Your task is to copy each line of the records that includes the string "have".

:: Given data ::

/-! ### Counters -/

theorem pmcAdd_delivers (s : State) (n a : Nat) : Delivers s (s.pmcAdd n a) := by
  unfold State.pmcAdd
  dsimp only
  have h : Delivers s ((s.put .PMC_VAL_LO (BitVec.ofNat 32 (s.pmcValue n + a)) n).fset F.PMC_VAL_HI.count
      ((s.pmcValue n + a) / 2 ^ 32) n) := ((Delivers.refl s).put _ _ _ _ rfl).fset _ _ _ _ rfl
  revert h
  generalize ((s.put .PMC_VAL_LO (BitVec.ofNat 32 (s.pmcValue n + a)) n).fset F.PMC_VAL_HI.count
      ((s.pmcValue n + a) / 2 ^ 32) n) = t
  intro h
  have h2 : Delivers s (if s.pmcValue n / 2 ^ 32 < (s.pmcValue n + a) / 2 ^ 32 then t.setBit .PMC_MIRROR_OVF n else t) := by
    split
    · exact h.setBit .PMC_MIRROR_OVF n 0 0 rfl
    · exact h
  revert h2
  generalize (if s.pmcValue n / 2 ^ 32 < (s.pmcValue n + a) / 2 ^ 32 then t.setBit .PMC_MIRROR_OVF n else t) = u
  intro h2
  split
  · exact (h2.fset F.PMC_VAL_HI.ovf 1 n 0 rfl).raise 2
  · exact h2

theorem pmcCount_delivers (s : State) (c u a : Nat) : Delivers s (s.pmcCount c u a) :=
  .forEach (fun n t => pmcAdd_delivers t n a) (.refl s)

/-! ### Delivery -/

theorem toIsland_delivers (s : State) (n : Nat) (b : Bool) : Delivers s (s.toIsland n b) :=
  .of_free s s.pwr s.cue s.dma s.crc s.hap s.sent s.raised s.draws _ _ s.vir.tlb

theorem toAia_delivers (s : State) (n : Nat) : Delivers s (s.toAia n) := by
  unfold State.toAia
  split
  · exact .refl s
  · split
    · exact .refl s
    · exact (Delivers.refl s).emit _

theorem routeEvent_delivers (s : State) (n : Nat) : Delivers s (s.routeEvent n) := by
  unfold State.routeEvent
  exact .onlyIf (wake_delivers _ _) <| .onlyIf (msixPf_delivers _ _) <| .onlyIf (toAia_delivers _ _) <|
    .onlyIf ((Delivers.refl _).setBit _ _ _ _ rfl) <|
      ((Delivers.refl s).setBit .EVT_STICKY (n % 32) 0 (n / 32) rfl).trans (toIsland_delivers _ _ _)

theorem eventListeners_delivers (s : State) (n : Nat) : Delivers s (s.eventListeners n) := by
  unfold State.eventListeners
  exact (Delivers.forEach (fun j t => hapLink_delivers t j) <| .forEach (fun j t => cueLink_delivers t j) <|
    dmaFire_delivers s 3 n).trans (pmcCount_delivers _ _ _ _)

theorem deliverOne_delivers (s : State) (n : Nat) : Delivers s (s.deliverOne n) := by
  unfold State.deliverOne
  split
  · exact (routeEvent_delivers s n).trans (eventListeners_delivers _ n)
  · exact toIsland_delivers s n _

theorem raised_delivers (s : State) (l : List Nat) : Delivers s { s with raised := l } :=
  .of_free s s.pwr s.cue s.dma s.crc s.hap s.sent _ s.draws s.isl.pend s.isl.seen s.vir.tlb

theorem deliverN_delivers (s : State) (f : Nat) : Delivers s (s.deliverN f) := by
  induction f generalizing s with
  | zero => exact .refl s
  | succ f ih =>
    unfold State.deliverN
    split
    · exact .refl s
    · exact ((raised_delivers s _).trans (deliverOne_delivers _ _)).trans (ih _)

/-- The delivery of the events raised changes what `Delivers` leaves open, and nothing else. -/
theorem deliver_delivers (s : State) : Delivers s s.deliver := deliverN_delivers s _

/-- With nothing raised, delivery changes nothing. -/
theorem deliver_quiet (s : State) (h : s.raised = []) : s.deliver = s := by
  simp [State.deliver, State.deliverN, h]

end Sys2Proof.Machine
end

:::

**Solution to this problem:**
  have h : Delivers s ((s.put .PMC_VAL_LO (BitVec.ofNat 32 (s.pmcValue n + a)) n).fset F.PMC_VAL_HI.count
  have h2 : Delivers s (if s.pmcValue n / 2 ^ 32 < (s.pmcValue n + a) / 2 ^ 32 then t.setBit .PMC_MIRROR_OVF n else t) := by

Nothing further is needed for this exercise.